**Aim of the task**. Repeat the whole listing below, word for word.

**Extracted information**.
-----

-- ==== Sys2Proof/Machine/VecQuant.lean ====
section
/-!
DEFINITION. Quantising in the vector unit (13 R292 to R294).
-/
namespace Sys2Proof.Machine

/-- QDESC.E (13 R292). -/
def qdE (d : Nat) : Nat := field d 0 8
/-- QDESC.FMT. -/
def qdFmt (d : Nat) : Nat := field d 8 3
/-- QDESC.DITH. -/
def qdDith (d : Nat) : Bool := field d 11 1 == 1
/-- D as VQNT and VDQNT take it: 0 when DITH is 0 (13 R294). -/
def qdD (d : Nat) : Int := if qdDith d then toInt 4 (field d 12 4) else 0
/-- FORMAT_INVALID of a descriptor in a thread: its lowest bad sub-element (13 R294). -/
def qdescFail (pc : W64) (w : Nat) (x : W64) : Option Fail :=
  (findFirst (fun d => decide (qdFmt d > 3)) (subs w x)).map fun d => formatFail pc (qdFmt d) 0
/-- VQNT of one sub-element (13 R294). -/
def vqntElem (t : FType) (x d : Nat) : Nat :=
  ofInt (ftw t) (quantise (qdFmt d) (qdE d) (qdD d) ((ftFmt t).dec x))
/-- VDQNT of one sub-element (13 R294). -/
def vdqntElem (t : FType) (x d : Nat) : Nat :=
  dequantise (ftFmt t) (toInt (qBits (qdFmt d)) x) (qdE d) (qdD d) (qdDith d)
/-- A conversion under descriptors. -/
def qconv (s : State) (t : FType) (f : VForm) (a b : VReg) (c : VC) (op : Nat → Nat → Nat) : Out :=
  vector s (a :: b :: vcRegs c) none [] (vMask f) (vWords f) fun s ts =>
    checkThreads s false ts (fun n => qdescFail s.g.pc (ftw t) (fcVal s.g t n c))
      (.next (s.setG ((s.g.retire (vWords f)).vSets a (ts.map fun n =>
        (n, lanes2 (ftw t) op (s.g.vGet b n) (fcVal s.g t n c))))))
/-- VQNT (13 R294). -/
def execVqnt (t : FType) (f : VForm) (a b : VReg) (c : VC) (s : State) : Out :=
  qconv s t f a b c (vqntElem t)
/-- VDQNT (13 R294). -/
def execVdqnt (t : FType) (f : VForm) (a b : VReg) (c : VC) (s : State) : Out :=
  qconv s t f a b c (vdqntElem t)

/-! ## Instructions that read a frame (13 R293, 14 R308). -/

/-- View row i and column j of a coordinate register (13 R293). -/
def coordI (x : W64) : Nat := x.toNat % 2 ^ 32
/-- View column of sub-element 0. -/
def coordJ (x : W64) : Nat := x.toNat / 2 ^ 32
/-- Reasons 6 and 7 for the elements of a thread; `scales` says that scales are read. -/
def frameThreadFail (S : Nat) (off : W64) (fr : List W32) (i : Nat) (js : List Nat) (scales : Bool) :
    Option Fail :=
  if frameRowBad S fr i then some (frameFail off 0 6)
  else if scales && js.any (frameScaleBad S fr i) then some (frameFail off 0 7)
  else none
/-- Locations of the index entry and scales a thread reads. -/
def frameKeys (core : Nat) (fr : List W32) (i : Nat) (js : List Nat) (scales : Bool) : List Nat :=
  (if frIdx fr then span (keyCore core (frIndex fr + 4 * i)) 4 else []) ++
  (if scales then js.map fun j => keyCore core (frScaleAt fr i j) else [])
/-- D of a view element as the core's scratchpad gives it. -/
def State.frameD (s : State) (core : Nat) (fr : List W32) (i j : Nat) : Int :=
  frD fr (if frIdx fr then frameIndexAt s core fr i else 0) (BitVec.ofNat 32 i) (BitVec.ofNat 32 j)
/-- An instruction that reads a frame of its core's scratchpad at the offset given. Accepted stores to the
core's scratchpad perform first (05 R97); the frame's own checks come first, then reasons 6 and 7 per
thread, then poison (13 R293, 14 R308, R309; the place of the frame's own poison among these checks is DEDUCED, log entry 41). The continuation gets the core and the frame. -/
def framed (s : State) (ts : List Nat) (off : W64) (same : List W32 → Except Fail Unit) (scales : Bool)
    (at_ : Nat → Nat × List Nat) (k : State → Nat → List W32 → Out) : Out :=
  ownBanks s fun s =>
  let core := unitCoreN s.g.unit
  let S := spaceSize s s.who .core
  let fr := frameAt s core off.toNat
  match frameHead s.g.pc S off 0 fr with
  | .error e => s.raiseAt e.cause e.addr e.info (ts.headD 0) (threadMask ts)
  | .ok _ =>
    match same fr with
    | .error e => s.raiseAt e.cause e.addr e.info (ts.headD 0) (threadMask ts)
    | .ok _ =>
      checkThreads s false ts (fun t => frameThreadFail S off fr (at_ t).1 (at_ t).2 scales)
        (checkThreads s false ts
          (fun t => (findFirst s.psn (span (keyCore core off.toNat) 32 ++
              frameKeys core fr (at_ t).1 (at_ t).2 scales)).map fun k =>
            ⟨0x30, BitVec.ofNat 64 (k - keyCore core 0), 0⟩)
          (k s core fr))
/-- VSCALE's or VDITH's result (13 R293). -/
def descOp (s : State) (t : FType) (f : VForm) (a b : VReg) (c : SReg) (scales : Bool)
    (val : State → Nat → List W32 → Nat → Nat → Nat) : Out :=
  vector s [a, b] (some 0x17) [useS c] (vMask f) (vWords f) fun s ts =>
    let n := 64 / ftw t
    let at_ (th : Nat) : Nat × List Nat := (coordI (s.g.vGet b th), from_ (coordJ (s.g.vGet b th)) n)
    framed s ts (s.g.sGet c) (fun _ => .ok ()) scales at_ fun s core fr =>
      .next (s.setG ((s.g.retire (vWords f)).vSets a (ts.map fun th =>
        (th, joinSubs (ftw t) ((at_ th).2.map (val s core fr (at_ th).1))))))
/-- VSCALE (13 R293). -/
def execVscale (t : FType) (f : VForm) (a b : VReg) (c : SReg) (s : State) : Out :=
  descOp s t f a b c true fun s core fr i j =>
    (frameScaleByte s core fr i j).toNat + 256 * frFmt fr + 2048 * (if frDith fr then 1 else 0) +
      4096 * ofInt 4 (s.frameD core fr i j)
/-- VDITH (13 R293). -/
def execVdith (t : FType) (f : VForm) (a b : VReg) (c : SReg) (s : State) : Out :=
  descOp s t f a b c false fun s core fr i j => ofInt (ftw t) (s.frameD core fr i j)

end Sys2Proof.Machine
end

-----

**Output for this exercise**.
-- ==== Sys2Proof/Machine/VecQuant.lean ====
section
/-!
DEFINITION. Quantising in the vector unit (13 R292 to R294).
-/
namespace Sys2Proof.Machine

/-- QDESC.E (13 R292). -/
def qdE (d : Nat) : Nat := field d 0 8
/-- QDESC.FMT. -/
def qdFmt (d : Nat) : Nat := field d 8 3
/-- QDESC.DITH. -/
def qdDith (d : Nat) : Bool := field d 11 1 == 1
/-- D as VQNT and VDQNT take it: 0 when DITH is 0 (13 R294). -/
def qdD (d : Nat) : Int := if qdDith d then toInt 4 (field d 12 4) else 0
/-- FORMAT_INVALID of a descriptor in a thread: its lowest bad sub-element (13 R294). -/
def qdescFail (pc : W64) (w : Nat) (x : W64) : Option Fail :=
  (findFirst (fun d => decide (qdFmt d > 3)) (subs w x)).map fun d => formatFail pc (qdFmt d) 0
/-- VQNT of one sub-element (13 R294). -/
def vqntElem (t : FType) (x d : Nat) : Nat :=
  ofInt (ftw t) (quantise (qdFmt d) (qdE d) (qdD d) ((ftFmt t).dec x))
/-- VDQNT of one sub-element (13 R294). -/
def vdqntElem (t : FType) (x d : Nat) : Nat :=
  dequantise (ftFmt t) (toInt (qBits (qdFmt d)) x) (qdE d) (qdD d) (qdDith d)
/-- A conversion under descriptors. -/
def qconv (s : State) (t : FType) (f : VForm) (a b : VReg) (c : VC) (op : Nat → Nat → Nat) : Out :=
  vector s (a :: b :: vcRegs c) none [] (vMask f) (vWords f) fun s ts =>
    checkThreads s false ts (fun n => qdescFail s.g.pc (ftw t) (fcVal s.g t n c))
      (.next (s.setG ((s.g.retire (vWords f)).vSets a (ts.map fun n =>
        (n, lanes2 (ftw t) op (s.g.vGet b n) (fcVal s.g t n c))))))
/-- VQNT (13 R294). -/
def execVqnt (t : FType) (f : VForm) (a b : VReg) (c : VC) (s : State) : Out :=
  qconv s t f a b c (vqntElem t)
/-- VDQNT (13 R294). -/
def execVdqnt (t : FType) (f : VForm) (a b : VReg) (c : VC) (s : State) : Out :=
  qconv s t f a b c (vdqntElem t)

/-! ## Instructions that read a frame (13 R293, 14 R308). -/

/-- View row i and column j of a coordinate register (13 R293). -/
def coordI (x : W64) : Nat := x.toNat % 2 ^ 32
/-- View column of sub-element 0. -/
def coordJ (x : W64) : Nat := x.toNat / 2 ^ 32
/-- Reasons 6 and 7 for the elements of a thread; `scales` says that scales are read. -/
def frameThreadFail (S : Nat) (off : W64) (fr : List W32) (i : Nat) (js : List Nat) (scales : Bool) :
    Option Fail :=
  if frameRowBad S fr i then some (frameFail off 0 6)
  else if scales && js.any (frameScaleBad S fr i) then some (frameFail off 0 7)
  else none
/-- Locations of the index entry and scales a thread reads. -/
def frameKeys (core : Nat) (fr : List W32) (i : Nat) (js : List Nat) (scales : Bool) : List Nat :=
  (if frIdx fr then span (keyCore core (frIndex fr + 4 * i)) 4 else []) ++
  (if scales then js.map fun j => keyCore core (frScaleAt fr i j) else [])
/-- D of a view element as the core's scratchpad gives it. -/
def State.frameD (s : State) (core : Nat) (fr : List W32) (i j : Nat) : Int :=
  frD fr (if frIdx fr then frameIndexAt s core fr i else 0) (BitVec.ofNat 32 i) (BitVec.ofNat 32 j)
/-- An instruction that reads a frame of its core's scratchpad at the offset given. Accepted stores to the
core's scratchpad perform first (05 R97); the frame's own checks come first, then reasons 6 and 7 per
thread, then poison (13 R293, 14 R308, R309; the place of the frame's own poison among these checks is DEDUCED, log entry 41). The continuation gets the core and the frame. -/
def framed (s : State) (ts : List Nat) (off : W64) (same : List W32 → Except Fail Unit) (scales : Bool)
    (at_ : Nat → Nat × List Nat) (k : State → Nat → List W32 → Out) : Out :=
  ownBanks s fun s =>
  let core := unitCoreN s.g.unit
  let S := spaceSize s s.who .core
  let fr := frameAt s core off.toNat
  match frameHead s.g.pc S off 0 fr with
  | .error e => s.raiseAt e.cause e.addr e.info (ts.headD 0) (threadMask ts)
  | .ok _ =>
    match same fr with
    | .error e => s.raiseAt e.cause e.addr e.info (ts.headD 0) (threadMask ts)
    | .ok _ =>
      checkThreads s false ts (fun t => frameThreadFail S off fr (at_ t).1 (at_ t).2 scales)
        (checkThreads s false ts
          (fun t => (findFirst s.psn (span (keyCore core off.toNat) 32 ++
              frameKeys core fr (at_ t).1 (at_ t).2 scales)).map fun k =>
            ⟨0x30, BitVec.ofNat 64 (k - keyCore core 0), 0⟩)
          (k s core fr))
/-- VSCALE's or VDITH's result (13 R293). -/
def descOp (s : State) (t : FType) (f : VForm) (a b : VReg) (c : SReg) (scales : Bool)
    (val : State → Nat → List W32 → Nat → Nat → Nat) : Out :=
  vector s [a, b] (some 0x17) [useS c] (vMask f) (vWords f) fun s ts =>
    let n := 64 / ftw t
    let at_ (th : Nat) : Nat × List Nat := (coordI (s.g.vGet b th), from_ (coordJ (s.g.vGet b th)) n)
    framed s ts (s.g.sGet c) (fun _ => .ok ()) scales at_ fun s core fr =>
      .next (s.setG ((s.g.retire (vWords f)).vSets a (ts.map fun th =>
        (th, joinSubs (ftw t) ((at_ th).2.map (val s core fr (at_ th).1))))))
/-- VSCALE (13 R293). -/
def execVscale (t : FType) (f : VForm) (a b : VReg) (c : SReg) (s : State) : Out :=
  descOp s t f a b c true fun s core fr i j =>
    (frameScaleByte s core fr i j).toNat + 256 * frFmt fr + 2048 * (if frDith fr then 1 else 0) +
      4096 * ofInt 4 (s.frameD core fr i j)
/-- VDITH (13 R293). -/
def execVdith (t : FType) (f : VForm) (a b : VReg) (c : SReg) (s : State) : Out :=
  descOp s t f a b c false fun s core fr i j => ofInt (ftw t) (s.frameD core fr i j)

end Sys2Proof.Machine
end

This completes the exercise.